BEGIN

-- ==== Sys2Proof/Laws/PerInstr.lean ====
section
/-! SUPPORT. Statements made for every instruction, one lemma per constructor. -/

namespace Sys2Proof.Laws.EncodingIsFrame

open Sys2Proof

/-- The encoding of a well-formed instruction is a CAN frame: at most eight payload bytes (R13, R60); a row without a bit pattern has
none. -/
def Statement (i : Instr) : Prop := i.wf = true → ∀ w, encode i = some w → w.wf = true

/-- A frame row: its wire frame is as long as its logical frame. -/
theorem of_frame {f : CanFrame} (h : f.payload.length ≤ 8) : ∀ w, some (encodeFrame f) = some w → w.wf = true := by
  intro w hw
  cases hw
  exact decide_eq_true h

theorem rxStandardFrame (id : WireId) (payload : List Byte) : Statement (.rxStandardFrame id payload) := by
  intro h w hw
  cases hw
  exact h

theorem rxResponseDrop (command : Command) (hash : Hash) (payload : List Byte) : Statement (.rxResponseDrop command hash payload) :=
  fun h => of_frame (of_decide_eq_true h)

theorem ping (hash : Hash) (payload : List Byte) : Statement (.ping hash payload) := fun h => of_frame (of_decide_eq_true h)

theorem configStatus (hash : Hash) (payload : List Byte) : Statement (.configStatus hash payload) :=
  fun h => of_frame (of_decide_eq_true h)

theorem forAppBoardnumRequest (hash : Hash) (rest : List Byte) : Statement (.forAppBoardnumRequest hash rest) :=
  fun h => of_frame (Nat.succ_le_succ (of_decide_eq_true h))

theorem forAppBoardnumChange (hash : Hash) (rest : List Byte) : Statement (.forAppBoardnumChange hash rest) :=
  fun h => of_frame (Nat.succ_le_succ (of_decide_eq_true h))

theorem forAppGoBtldr (hash : Hash) (rest : List Byte) : Statement (.forAppGoBtldr hash rest) :=
  fun h => of_frame (Nat.succ_le_succ (of_decide_eq_true h))

theorem forAppNoHandler (hash : Hash) (payload : List Byte) : Statement (.forAppNoHandler hash payload) := by
  intro h
  simp only [Instr.wf, Bool.and_eq_true, decide_eq_true_eq] at h
  exact of_frame h.1.1.1

theorem forBtldr (hash : Hash) (payload : List Byte) : Statement (.forBtldr hash payload) := fun h => of_frame (of_decide_eq_true h)

theorem hook (command : Command) (hash : Hash) (payload : List Byte) : Statement (.hook command hash payload) := by
  intro h
  simp only [Instr.wf, Bool.and_eq_true, decide_eq_true_eq] at h
  exact of_frame h.1.1.1.1

theorem btldrAnswerData (hash : Hash) (rest : List Byte) : Statement (.btldrAnswerData hash rest) :=
  fun h => of_frame (Nat.succ_le_succ (of_decide_eq_true h))

theorem btldrAnswerEnd (hash : Hash) (rest : List Byte) : Statement (.btldrAnswerEnd hash rest) :=
  fun h => of_frame (Nat.succ_le_succ (of_decide_eq_true h))

theorem rxBlDiscard (frame : WireFrame) : Statement (.rxBlDiscard frame) := by
  intro h w hw
  cases hw
  simp only [Instr.wf, Bool.and_eq_true] at h
  exact h.1

theorem pingReply (hash : Hash) (uid : UidBytes) (major minor : Byte) (deviceType : BitVec 16) : Statement (.pingReply hash uid major minor deviceType) :=
  fun _ => of_frame (by simp [pingReplyFrame, UidBytes.toList])

theorem configStatusDescriptor (hash : Hash) (row : List Byte) : Statement (.configStatusDescriptor hash row) :=
  fun h => of_frame (Nat.le_of_eq (of_decide_eq_true h))

theorem configStatusTerminator (hash : Hash) (index count : Byte) : Statement (.configStatusTerminator hash index count) :=
  fun _ => of_frame (by simp [terminatorFrame])

theorem appAnswerBoardnumAnswer (hash : Hash) (address : Address) : Statement (.appAnswerBoardnumAnswer hash address) :=
  fun _ => of_frame (by simp [appAnswerFrame, Address.toList])

theorem appAnswerBoardnumChange (hash : Hash) (address : Address) : Statement (.appAnswerBoardnumChange hash address) :=
  fun _ => of_frame (by simp [appAnswerFrame, Address.toList])

theorem appAnswerGoBtldr (hash : Hash) (address : Address) : Statement (.appAnswerGoBtldr hash address) :=
  fun _ => of_frame (by simp [appAnswerFrame, Address.toList])

theorem btldrAnswerStartData (hash : Hash) : Statement (.btldrAnswerStartData hash) := fun _ => of_frame (by simp [receiverFrame])

theorem btldrAnswerMoreData (hash : Hash) : Statement (.btldrAnswerMoreData hash) := fun _ => of_frame (by simp [receiverFrame])

theorem agentForAppRequest (hash : Hash) (request : AppRequest) : Statement (.agentForAppRequest hash request) :=
  fun _ => of_frame (by cases request <;> simp [forAppRequestFrame, AppRequest.payload, Address.toList])

theorem agentDataFrame (hash : Hash) (rest : List Byte) : Statement (.agentDataFrame hash rest) :=
  fun h => of_frame (Nat.succ_le_succ (of_decide_eq_true h))

theorem agentEndFrame (reply : EndReply) : Statement (.agentEndFrame reply) :=
  fun h => of_frame (Nat.succ_le_succ (of_decide_eq_true h))

theorem encode (frame : CanFrame) : Statement (.encode frame) := fun _ _ h => nomatch h

theorem decode (id : WireId) (payload : List Byte) : Statement (.decode id payload) := fun _ _ h => nomatch h

theorem genUid (baseUid : Uid) (address : Address) : Statement (.genUid baseUid address) := fun _ _ h => nomatch h

theorem serializeUid (uid : Uid) : Statement (.serializeUid uid) := fun _ _ h => nomatch h

theorem genHash (uid : Uid) : Statement (.genHash uid) := fun _ _ h => nomatch h

theorem identLoad (baseUid : Uid) : Statement (.identLoad baseUid) := fun _ _ h => nomatch h

theorem reset : Statement .reset := fun _ _ h => nomatch h

theorem rxDispatch : Statement .rxDispatch := fun _ _ h => nomatch h

theorem cfgDrain : Statement .cfgDrain := fun _ _ h => nomatch h

theorem cfgEmitStep : Statement .cfgEmitStep := fun _ _ h => nomatch h

theorem blEnter : Statement .blEnter := fun _ _ h => nomatch h

theorem blAnnounce : Statement .blAnnounce := fun _ _ h => nomatch h

theorem blRequest : Statement .blRequest := fun _ _ h => nomatch h

theorem blPoll : Statement .blPoll := fun _ _ h => nomatch h

theorem loadChunk : Statement .loadChunk := fun _ _ h => nomatch h

theorem endOfData : Statement .endOfData := fun _ _ h => nomatch h

theorem blPull : Statement .blPull := fun _ _ h => nomatch h

theorem blTimeout : Statement .blTimeout := fun _ _ h => nomatch h

theorem blFinish : Statement .blFinish := fun _ _ h => nomatch h

theorem blHandoff : Statement .blHandoff := fun _ _ h => nomatch h

theorem pageCommit : Statement .pageCommit := fun _ _ h => nomatch h

theorem pageRangeStop : Statement .pageRangeStop := fun _ _ h => nomatch h

theorem agStart : Statement .agStart := fun _ _ h => nomatch h

theorem agServe : Statement .agServe := fun _ _ h => nomatch h

theorem dataFrame (data : List Byte) : Statement (.dataFrame data) := fun _ _ h => nomatch h

theorem agBuildRequest (request : AppRequest) : Statement (.agBuildRequest request) := fun _ _ h => nomatch h

theorem agInterpret (frame : CanFrame) (board : Address) : Statement (.agInterpret frame board) := fun _ _ h => nomatch h

end Sys2Proof.Laws.EncodingIsFrame
end

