-- ==== Sys2Proof/Proofs/UpdateAgent.lean ====
section
/-! PROOFS. The obligation of the update agent (spec 46_update_agent.md, R198): the row `AG_INTERPRET` gives back `interpretAnswer`, which
is `NotForMe` unless the frame is an `APP_ANSWER` response of the board, and then depends on byte 0 only. -/

namespace Sys2Proof.Proofs.UpdateAgent

open Sys2Proof Sys2Proof.Machine

/-- The row `AG_INTERPRET` (R198) gives its value to the caller. -/
theorem exec_agInterpret (f : CanFrame) (y : Address) (s : State) :
    exec (.agInterpret f y) s = .next (s.giveBack (.answer (interpretAnswer f y))) := rfl

/-- R198's condition: the frame is an `APP_ANSWER` response with byte 0 `b` and the address of board `y` after it. -/
def AnswersFor (y : Address) (b : Byte) (f : CanFrame) : Prop :=
  f.command = 0x053 ∧ f.responseFlag = true ∧ f.payload.take 3 = [b, y.hi, y.lo]

/-- R198's answer by byte 0 of the board's response; `interpretAnswer_of_answersFor` ties it to the model. -/
def answerOfByte (y : Address) (b : Byte) : Answer :=
  if b = 1 then .boardNumber y else if b = 2 then .changeAcknowledged y else if b = 3 then .bootloaderEntered else .notForMe

/-- The board's response is read by its byte 0. -/
theorem interpretAnswer_of_answersFor {y : Address} {b : Byte} {f : CanFrame} (hf : AnswersFor y b f) :
    interpretAnswer f y = answerOfByte y b := by
  obtain ⟨c, r, h, payload⟩ := f
  obtain ⟨hcommand, hresponse, htake⟩ := hf
  match payload with
  | b₀ :: y₀ :: y₁ :: rest =>
    obtain ⟨rfl, rfl, rfl⟩ : b₀ = b ∧ y₀ = y.hi ∧ y₁ = y.lo := by simpa using htake
    exact (if_pos ⟨hcommand, hresponse⟩).trans (if_pos ⟨rfl, rfl⟩)

/-- Every other frame is not for the board. -/
theorem interpretAnswer_of_not_answersFor {y : Address} {f : CanFrame} (hf : ∀ b, ¬ AnswersFor y b f) :
    interpretAnswer f y = .notForMe := by
  by_cases hkind : f.command = 0x053 ∧ f.responseFlag = true
  · obtain ⟨c, r, h, payload⟩ := f
    refine (if_pos hkind).trans ?_
    match payload with
    | [] | [_] | [_, _] => rfl
    | b :: y₀ :: y₁ :: rest =>
      refine if_neg fun ⟨hhi, hlo⟩ => hf b ⟨hkind.1, hkind.2, ?_⟩
      simp [hhi, hlo]
  · exact if_neg hkind

/-- An answer other than `NotForMe` comes from a response of the board, with a byte 0 that stands for it. -/
theorem interpretAnswer_eq_iff {y : Address} {f : CanFrame} {a : Answer} (ha : a ≠ .notForMe) :
    interpretAnswer f y = a ↔ ∃ b, answerOfByte y b = a ∧ AnswersFor y b f := by
  constructor
  · intro hanswer
    obtain ⟨b, hb⟩ : ∃ b, AnswersFor y b f := by
      by_contra hnone
      exact ha (hanswer.symm.trans (interpretAnswer_of_not_answersFor (not_exists.mp hnone)))
    exact ⟨b, (interpretAnswer_of_answersFor hb).symm.trans hanswer, hb⟩
  · rintro ⟨b, rfl, hb⟩
    exact interpretAnswer_of_answersFor hb

/-- The bytes stand for different answers, so an answer that byte `b` stands for is given for responses with that byte only. -/
theorem answerOfByte_eq_iff {y : Address} {b b' : Byte} (hb : b = 1 ∨ b = 2 ∨ b = 3) :
    answerOfByte y b' = answerOfByte y b ↔ b' = b := by
  unfold answerOfByte
  obtain rfl | rfl | rfl := hb
  all_goals split_ifs <;> simp_all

END

■ **Problem to work on**
Reproduce verbatim the lines above, from the line with "exact if_neg hkind" through the line with "exact ⟨b, (interpretAnswer_of_answersFor".

■ **Output of the exercise**
  · exact if_neg hkind

/-- An answer other than `NotForMe` comes from a response of the board, with a byte 0 that stands for it. -/
theorem interpretAnswer_eq_iff {y : Address} {f : CanFrame} {a : Answer} (ha : a ≠ .notForMe) :
    interpretAnswer f y = a ↔ ∃ b, answerOfByte y b = a ∧ AnswersFor y b f := by
  constructor
  · intro hanswer
    obtain ⟨b, hb⟩ : ∃ b, AnswersFor y b f := by
      by_contra hnone
      exact ha (hanswer.symm.trans (interpretAnswer_of_not_answersFor (not_exists.mp hnone)))
    exact ⟨b, (interpretAnswer_of_answersFor hb).symm.trans hanswer, hb⟩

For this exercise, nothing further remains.